• ABOUT THIS EXERCISE
From the line with "def State.flushWrite (s" to the line with "let s1 := if !again", retype every line exactly, including those two, and leave out the rest of the data below.

• DATASET EXCERPTS
/-- A run of lines of units 1 to 20. -/
def Flush.run (f : Flush) (lo n : Nat) : List Line := (List.range n).map (fun i => (f.unit.find? (fun e => e.1 == lo + 128 * i)).elim 0 (·.2))

/-- Logical quay 0 writes units 1 to 20 (R407). -/
def State.flushFixed (s : State) (f : Flush) : State :=
  ((s.lockWrite 0 (s.slotAddr f.slot 4096) 0 (f.run 4096 3)).lockWrite 0 (s.slotAddr f.slot 8192) 0 (f.run 8192 34)).lockWrite
    0 (s.slotAddr f.slot 16384) 0 (f.run 16384 544)

/-- Bytes of the lines a flush writes before its commit record: the zeros, units 1 to 20, and of each quay's unit 32 lines and one of check
values (R403, log 94). -/
def State.flushBytes (s : State) : Nat :=
  128 * (1 + 3 + 34 + 544 + ((List.range s.fit.nActive).map (fun l => 33 * (s.unitsOf l s.myRidx).length)).foldl (· + ·) 0)

/-- Write the areas and units 1 to 20 (R407), once every line reads sound and no replay has still to pass a unit of them (R126). A read
buffer whose access fails its check starts the flush over (R312). -/
def State.flushWrite (s : State) (f : Flush) : State :=
  let bad := s.lquays.flatMap (fun l => (s.flushBad l).map (fun a => (l, a)))
  let use := s.lquays.foldl (fun (a : State × Bool) l => if a.2 then a.1.berthUse l .flush 0 (.access 0 128) else a) (s, true)
  if s.lquays.any (fun l => (s.unitsOf l s.myRidx).any (s.unitReplaying l)) then s
  else if !bad.isEmpty then foldS bad (fun x s => s.demandSalvage x.1 x.2) s
  else if !use.2 then use.1.flushAgain f
  else
    let s1 := (foldS s.lquays (fun l s => s.flushArea f l) s).flushFixed f
    let d := ofBytes ((f.run 4096 3).flatMap (fun x => bytesOf 128 x.toNat))
    { s1 with locker := { s1.locker with flush := some { f with phase := .writing, bytes := s.flushBytes, dcrc := crcOf 384 d } } }

/-- The relief quay of a quay that wrote its area is to write it again from the start, and the commit follows; other locker requests of the quay are sent again (R411). -/
def State.flushRelief (s : State) (l : Nat) : State :=
  let again := s.locker.flush.any (fun f => f.phase == .writing || f.phase == .committing)
  let s1 := if !again then s else { s with locker := { s.locker with
    reqs := s.locker.reqs.filter (fun x => x.pos != l || x.what != 0), flush := s.locker.flush.map (fun f => { f with phase := .writing, redo := l :: f.redo.filter (· ≠ l) }) } }
  foldS (s1.locker.reqs.filter (fun x => x.pos == l)) (fun x s => s.lockSend x) s1

/-- Write a relieved quay's area again, as logical quay 0 units 0 to 20 too, once its read buffers are there and its lines read sound (R308,
R411). -/
def State.flushRedo (s : State) (f : Flush) (l : Nat) : State :=
  if (s.phys l).isNone || !(s.flushBad l).isEmpty || (s.unitsOf l s.myRidx).any (s.unitReplaying l) then s else
  let s1 := s.flushClaim
  if !s1.flushHas then s1 else
  let s2 := if l == 0 then ((s1.lockWrite 0 (s1.slotAddr f.slot 0) 0 [0]).flushArea f l).flushFixed f else s1.flushArea f l
  { s2 with locker := { s2.locker with flush := s2.locker.flush.map (fun g => { g with redo := g.redo.filter (· ≠ l) }) } }

/-- Move a flush on: its mooring point is fixed even while it is parked, and while a quay is under relief no area is begun (R139, R404, R411). -/
def State.flushGo (s : State) : State :=
  match s.locker.flush with
  | none => s
  | some f =>
    let quietReqs := !s.locker.reqs.any (fun r => r.what == 0)
    if s.quiet then s.flushEnd 2 3
    else if s.locker.pins.isNone then
      let s1 := s.flushEnd 2 1
      if s1.steps.anyMoored then s1.flushStart s.tide.now f.cpl f.man else s1
    else if (f.parked && f.phase != .waiting) || (s.reliefs.any (fun x => x.st != .inService) && f.phase != .writing && f.phase != .committing) then s
    else match f.phase with
    | .waiting =>
      if !(s.talliesBefore f.w).isEmpty then s
      else if !s.steps.anyMoored || s.mooredBefore f.w == 0 then
        let s1 := { s with locker := { s.locker with flush := none, pins := none } }
        if f.man then s1.flushRecord f.cpl 0 3 0 0 0 f.w else s1
      else
        let m := s.mooredBefore f.w
        let f1 := { f with m := m, unit := s.flushUnits m, phase := .slots }
        let s1 := { s with locker := { s.locker with flush := some f1, pins := some m } }
        if s.hpar .lockerSlot < s.slotNeed then s1.flushEnd 3 6
        else if s.locker.known then s1
        else s1.readHeads (s.hpar .lockerDev) 0
    | .slots =>
      if !quietReqs then s
      else
        let s1 := if s.locker.known then s else { s with locker := { s.locker with known := true, slots := s.slotsOf (f.heads.get 0) } }
        let sl := s1.flushSlot
        let f1 := { f with slot := sl, gen := s1.flushGen, phase := .zeroing, heads := [] }
        State.lockWrite { s1 with locker := { s1.locker with flush := some f1, slots := s1.locker.slots.del sl } } 0 (s1.slotAddr sl 0) 0 [0]
    | .zeroing =>
      if !quietReqs then s else
      let s1 := s.flushClaim
      if s1.flushHas then s1.flushWrite f else s1
    | .writing =>
      if !f.redo.isEmpty then foldS f.redo (fun l s => s.flushRedo f l) s
      else if !quietReqs then s
      else State.lockWrite { s with locker := { s.locker with flush := some { f with phase := .committing } } } 0 (s.slotAddr f.slot 0) 0 [s.commitLine f]
    | .committing =>
      if !quietReqs then s
      else State.flushEnd { s with locker := { s.locker with slots := s.locker.slots.set f.slot { gen := f.gen, step := f.m } } } 1 0

/-! ## Restore (R412, R413) -/

/-- Refuse a restore before it is applied: what it asked is given up. -/
def State.restoreFail (s : State) : State :=
  State.restoreRefuse { s with locker := { s.locker with restore := none, reqs := s.locker.reqs.filter (fun r => r.what != 1) } }
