/-- Fence the job and start the drain (R173): held launches abort with its collectives, remote items in the intake are late traffic and are dropped
(R174, R271), and the prefetch order is cleared (R326). -/
def State.endJob (s : State) : State :=
  let s1 := s.addTomb s.job.tag
  let s2 := foldS (s1.man.held.filter (fun h => manType h.entry.toNat == 8)) (fun h s => s.abortColl (byt h.entry.toNat 39 36) 7) (s1.abortWhere (fun _ => true) 7)
  let s3 := if s2.locker.flush.isSome then s2.flushEnd 2 5 else s2
  let s4 := foldS s3.lquays (fun l s => s.segsFree l) { s3 with
    steps := { s3.steps with recs := [], opened := false, tallies := [], stickyAbort := false },
    locker := { s3.locker with restore := none, reqs := [], relays := [] } }
  let s5 := foldS s4.lquays (fun l s => foldS ((s.lquay l).conv.heldL.filter (fun h => h.why == .berth)) (fun h s => s.rxReturn l h.frame) s) s4
  let s5 := foldS s5.lquays (fun l s => s.intakeDrop l true) s5
  let s6 := foldS (s5.coll.early) (fun i s => s.rxGive i.pos i.frame) s5
  let s7 := State.clearJobWork { s6 with man := { s6.man with held := s6.man.held.filter (fun h => manJob h.entry.toNat == 0),
                                                              due := s6.man.due.filter (fun d => match d with
      | .launch _ => false
      | _ => true) } }
  let keep := s6.coll.resend
  let s7 := foldS s7.lquays (fun l s => s.modPort l (fun p => { p with cursor := none })) { s7 with hold := none }
  State.refrDiscard { s7 with coll := { s7.coll with resend := keep }, job := { s7.job with phase := .draining, convoyLost := [] } }

/-- The drain ends (R173, R175): what is still outstanding is freed, the berths of the job too, and the tag's tombstone starts its
time. Streams of job 0, through windows of SCOPE 1, are no part of the job and go on (R246, R252). -/
def State.drainEnd (s : State) : State :=
  if s.job.phase != .draining then s else
  let s1 := foldS s.lquays (fun l s => foldS ((s.lquay l).rmt.oot.filter (fun o => o.job != 0)) (fun o s => s.rmtEnd l o (if o.kind == 1 then 6 else 5)) s) s
  let s2 := foldS s1.lquays (fun l s => s.intakeDrop l false) s1
  let s3 := foldS s2.lquays (fun l s => ((s.modLquay l (fun q => { q with rmt := { q.rmt with
      streams := q.rmt.streams.filter (fun (e : (Nat × Nat × Nat) × RStream) => e.1.1 == 0), turns := q.rmt.turns.filter (fun t => t.1 == 0) } })).berthFree l
    (fun b => !b.owner.pastJob) (fun r => !r.owner.pastJob)).berthSync l) s2
  let s4 := s3.evH .jobTorn []
  let tag := s4.job.tag
  { s4 with job := { tombs := mapIf (fun t => t.tag == tag) (fun t => { t with drained := some s4.clock }) s4.job.tombs,
                     heldJob := s4.job.heldJob, heldMsg := s4.job.heldMsg } }

/-- JOB_TEARDOWN (R173). -/
def State.manTeardown (s : State) (m : Nat) : ManOut :=
  if byt m 119 32 != 0 then .bad s
  else if s.jobOn && s.job.tag == manJob m then .done s.endJob
  else .bad s

/-- TOMBSTONE_EXPIRY (R174). -/
def State.tombExpire (s : State) (tag : Nat) : State :=
  { s with job := { s.job with tombs := s.job.tombs.filter (fun t => !(t.tag == tag && (match t.drained with
    | some d => s.passed d (s.hpar .tombT)
    | none => false))) } }

/-- JOB_HOLD_EXPIRY: traffic of a job not started within JOB_HOLD_T is dropped (R176); what waits for another reason stays. -/
def State.jobHoldExpire (s : State) : State :=
  let old := fun (job t : Nat) => s.jobGate job == .other && s.passed t (s.hpar .jobHoldT)
  let s1 := foldS (s.job.heldJob.filter (fun i => old i.job i.since)) (fun i s => (s.countH 0x11).rxGive i.pos i.frame) s
  let s2 := foldS (s.job.heldMsg.filter (fun i => old i.job i.since)) (fun i s => (s.countH 0x11).msgGive i.pos i.msg) s1
  { s2 with job := { s2.job with heldJob := s2.job.heldJob.filter (fun i => !old i.job i.since), heldMsg := s2.job.heldMsg.filter (fun i => !old i.job i.since) } }

/-! ## Job start (R167, R172) -/

/-- The fields of a job-start manifest that are out of range. -/
def jobStartBad (m : Nat) : Bool :=
  byt m 33 32 == 0 || fld m 279 275 != 0 || byt m 35 35 != 0 || byt m 39 36 == 0 || byt m 59 58 != 0 ||
  fld m 567 564 != 0 || fld m 591 588 != 0 || fld m 615 612 != 0 || byt m 79 77 != 0 || byt m 87 80 % 4096 != 0 ||
  byt m 91 88 == 0 || decide (4096 < byt m 91 88) || byt m 119 96 != 0

/-- A job begins at its start step and cursor, with its own chain and image (R167, R172): 0xF_FFFF as PARENT0 stands for the root. The record
area is cleared where no restore is to fill it (R133). -/
def State.beginJob (s : State) (m : Nat) : State :=
  let tag := byt m 33 32
  let fl := byt m 34 34
  let root := fld m 611 592
  let img : Image := { npieces := byt m 91 88, piece0 := byt m 95 92, parent0 := if fld m 563 544 == 0xFFFFF then root else fld m 563 544, parent1 := fld m 587 568,
                       rootdev := root, addr := byt m 87 80, progress := s.clock }
  let start := byt m 57 52
  let cur := byt m 67 60
  let rec0 := stepZero tag (byt m 47 40) cur
  let s1 := State.clearJobWork { s with
    job := { tag := tag, epoch := byt m 39 36, phase := .starting, seed := byt m 47 40, learners := byt m 51 48,
             standby := bitOf fl 0, locker := bitOf fl 1, startStep := start, startCursor := cur, image := img,
             tombs := s.job.tombs, heldJob := s.job.heldJob, heldMsg := s.job.heldMsg },
    steps := { last := start, moored := start, expCursor := cur, prevRec := rec0, unknown := bitOf fl 0 } }
  let s2 := foldS s1.lquays (fun l s => (s.segsFree l).scaleClear l) s1
  if bitOf fl 1 && !bitOf fl 0 && !s.ident.gen then s2 else s2.clearReplicas

/-- JOB_START at its scan (R167, R172): the job begins, unless its tag is tombstoned. It waits while a job is active, starting or draining, while
FAIL_STOP_IN keeps the harbour stopped, and while a charter rewrite runs (R176, R433, R464). -/
def State.manJobStart (s : State) (m : Nat) : ManOut :=
  if s.job.phase != .none || s.sb.stopped || decide (1 ≤ s.crw.state ∧ s.crw.state ≤ 5) then .wait s
  else if jobStartBad m || manEpoch m != 0 || s.job.tombs.any (fun t => t.tag == byt m 33 32) then .bad s
  else .done (s.beginJob m)

end Sys2Proof.Machine
end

• ANSWER
def State.flushWrite (s : State) (f : Flush) : State :=
  let bad := s.lquays.flatMap (fun l => (s.flushBad l).map (fun a => (l, a)))
  let use := s.lquays.foldl (fun (a : State × Bool) l => if a.2 then a.1.berthUse l .flush 0 (.access 0 128) else a) (s, true)
  if s.lquays.any (fun l => (s.unitsOf l s.myRidx).any (s.unitReplaying l)) then s
  else if !bad.isEmpty then foldS bad (fun x s => s.demandSalvage x.1 x.2) s
  else if !use.2 then use.1.flushAgain f
  else
    let s1 := (foldS s.lquays (fun l s => s.flushArea f l) s).flushFixed f
    let d := ofBytes ((f.run 4096 3).flatMap (fun x => bytesOf 128 x.toNat))
    { s1 with locker := { s1.locker with flush := some { f with phase := .writing, bytes := s.flushBytes, dcrc := crcOf 384 d } } }

/-- The relief quay of a quay that wrote its area is to write it again from the start, and the commit follows; other locker requests of the quay are sent again (R411). -/
def State.flushRelief (s : State) (l : Nat) : State :=
  let again := s.locker.flush.any (fun f => f.phase == .writing || f.phase == .committing)
  let s1 := if !again then s else { s with locker := { s.locker with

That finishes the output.